Foucault, Michel
Poitiers -Francia- 1926 — París 1984
Filósofo; Catedrático de Historia de los Sistemas de Pensamiento en el Collège de France y principal representante del Estructuralismo francés.
Obras principales : Historia de la locura en la época clásica, 1961; Las palabras y las cosas. Una arqueología de las ciencias sociales, 1966; La arqueología del saber, 1969; Vigilar y castigar, 1975; Un diálogo sobre el poder, 1971; Nietzsche, la Genealogía, La Historia, 1981; Historia de la sexualidad, [tres volúmenes: I, La voluntad de saber, 1976; II, El uso de los placeres, 1984; y III, La inquietud de sí, 1984 y un cuarto volumen inédito, Las confesiones de la carne.]
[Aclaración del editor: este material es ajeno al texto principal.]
inductive BenchOut where
  | welcome (recipe : Fin 16) (version count : Nat) (missing : List Nat)
  | key (index : Nat) (envelope : TerminalEnvelope)
  | verdict (status : Status) (complete ended : Bool)
  | halt (reason : VoidReason)
  deriving DecidableEq, Repr

inductive NoticeEvent where
  | opened | passed | failed | lastPassed | combined | acceptanceHeld | drainBegun | completed | aborted | orphanDone
  deriving DecidableEq, Repr

/-- The result of a ceremony as a notice or a QUERY carries it (R62). -/
inductive CeremonyResult where
  | completed
  | aborted (reason : AbortReason)
  deriving DecidableEq, Repr

/-- A CEREMONY_NOTICE (R62). -/
structure Notice where
  state : CeremonyState
  event : NoticeEvent
  kind : Option CeremonyKind
  opener : Option Person
  named : Named
  componentCount : Option Nat
  held : Option (List Person)
  badEntries : Option Nat
  acceptances : List Person
  kcv : Option Kcv
  result : Option CeremonyResult
  deriving DecidableEq, Repr

/-- The parameters a QUERY shows: those of the OPEN, without an ENROL's credential (R63). -/
inductive ShownParams where
  | assemble (slot : SlotIx) (cls : KeyClass) (length count : Nat) (keySet : Option Nat)
  | erase (slot : SlotIx)
  | openLine
  | enrol (who : Cust) (group : Group)
  | revoke (who : Cust)
  | unlock (who : Cust)
  deriving DecidableEq, Repr

/-- One entry of the custodian part (R36). -/
structure ShownEntry where
  group : Group
  lock : EntryLock
  fails : Nat
  deriving DecidableEq, Repr

/-- A QUERY answer (R36, R63). -/
structure QueryReport where
  link1 : Option Person
  link2 : Option Person
  table : List (Option ShownEntry)
  state : CeremonyState
  checkPending : Option Bool
  kind : Option CeremonyKind
  opener : Option Person
  params : Option ShownParams
  componentCount : Option Nat
  held : Option (List Person)
  underCheck : Option Cust
  badEntries : Option Nat
  acceptances : List Person
  kcv : Option Kcv
  windowLeft : Option Nat
  last : Option LastOutcome
  deriving DecidableEq, Repr

inductive AnswerBody where
  | nothing
  | person (who : Person)
  | component (held due : Nat)
  | query (report : QueryReport)
  deriving DecidableEq, Repr

inductive ConsoleOut where
  | answer (kind : Byte) (status : Status) (body : AnswerBody)
  | notice (notice : Notice)
  deriving DecidableEq, Repr

/-- A slot as SLOT_QUERY reports it (R21): every field but the key material. -/
structure SlotReport where
  slot : SlotIx
  content : SlotContent
  generation : Nat
  inUse : Nat
  region : Option Nat
  deriving DecidableEq, Repr

/-- The held state a COUNTER_READ reports (R19). -/
inductive HeldState where
  | active | exhausted | erasing
  deriving DecidableEq, Repr

/-- The eight states of a port context by name (R148). -/
inductive ContextState where
  | off | vacant | attached | identified | preparing | offered | finished | draining
  deriving DecidableEq, Repr

/-- What a STATUS reports (R205). -/
structure StatusReport where
  line : LineState
  resetCause : ResetCause
  flags : BitVec 12
  mask : BitVec 12
  frameErrors : Nat
  overruns : Nat
  occupancy : Nat
  records : Nat
  reservations : Nat
  ceremony : CeremonyState
  contexts : List ContextState
  deriving DecidableEq, Repr

/-- The body of a response: the fields the owning rule lists (R197). -/
inductive ResponseBody where
  | nothing
  | staging (position : Nat)
  | committed (recipes lines inserted evicted : Nat) (streamCheck : Check32)
  | imported (slot : SlotIx) (generation : Nat) (cls : KeyClass) (length : Nat) (kcv : Kcv)
  | slot (report : SlotReport)
  | counter (state : HeldState) (generation keySet nextCounter remaining : Nat)
  | advance (nextCounter : Nat)
  | regAdd (position : Nat) (before : Option Entry) (evicted : Option Serial)
  | regEntry (position : Nat) (entry : Entry)
  | regScan (found : List (Nat × Entry)) (next : Option Nat)
  | journalRead (records : List Record) (held reservations nextSequence : Nat)
  | journalRelease (removed remaining : Nat)
  | status (report : StatusReport)
  | oldMask (mask : BitVec 12)
  deriving DecidableEq, Repr

structure Response where
  tag : Byte
  kind : Byte
  status : Status
  changed : Bool
  body : ResponseBody
  deriving DecidableEq, Repr

/-- An outstanding record: WITHHELD or QUEUED (R195). -/
structure Outstanding where
  tag : Byte
  kind : Byte
  queued : Bool
  deriving DecidableEq, Repr

/-! ### Links and contexts (R26, R147, R199-R201) -/

inductive Receiver where
  | idle
  | assembling (bytes : List Byte) (gap : Nat)
  deriving DecidableEq, Repr

/-- The logon record while a custodian is logged on: the custodian and the idle timer with its limit in force. -/
structure Logon where
  who : Cust
  idle : Timer
  deriving DecidableEq, Repr

/-- A custodian link. `sent` is the model's own output field: the bytes of the last message sent whole (log entry 25). -/
structure Console where
  present : Bool
  logon : Option Logon
  unanswered : Bool
  rx : Receiver
  tx : List ConsoleOut
  sent : List Byte
  deriving DecidableEq, Repr

/-- The bound entry and the session recipe (R147). -/
structure Session where
  serial : Serial
  recipe : Fin 16
  version : Nat
  stepCount : Nat
  cover : SlotIx
  deriving DecidableEq, Repr

/-- A port context, with the fields present in each state (R147, R148). Its step in flight is the port's pending-step
record. -/
inductive PortContext where
  | off | vacant | attached
  | identified (session : Session) (idle : Timer)
  | preparing (session : Session)
  | offered (session : Session) (idle : Timer)
  | finished
  | draining (reason : VoidReason) (detachMark : Bool)
  deriving DecidableEq, Repr

/-- A bench link and its context. `sent` as for a console. -/
structure Bench where
  present : Bool
  ctx : PortContext
  rx : Receiver
  tx : List BenchOut
  sent : List Byte
  deriving DecidableEq, Repr

/-- The twelve events of the Attention Unit, member 0 first (R203, R209). -/
inductive Event where
  | responseReady | frameError | overrun | journalHigh | terminalDone | terminalFault | duplicateSerial | counterLow
  | counterExhausted | lineState | ceremonyEnd | tamper
  deriving DecidableEq, Repr

end Sys2Proof.Machine
end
«Un diálogo sobre el poder» :: ISBN 84-206-1816-0
... sería preciso saber hasta dónde se ejerce el poder, mediante qué relevos y hasta qué instancias, a menudo ínfimas, de jerarquía, control, vigilancia, prohibiciones, coacciones. En todo lugar donde hay poder, el poder se ejerce. Nadie, hablando con propiedad, es su titular y, sin embargo, se ejerce en determinada dirección, con unos a un lado y los otros en el otro; no sabemos quién lo tiene exactamente, pero sabemos quién no lo tiene.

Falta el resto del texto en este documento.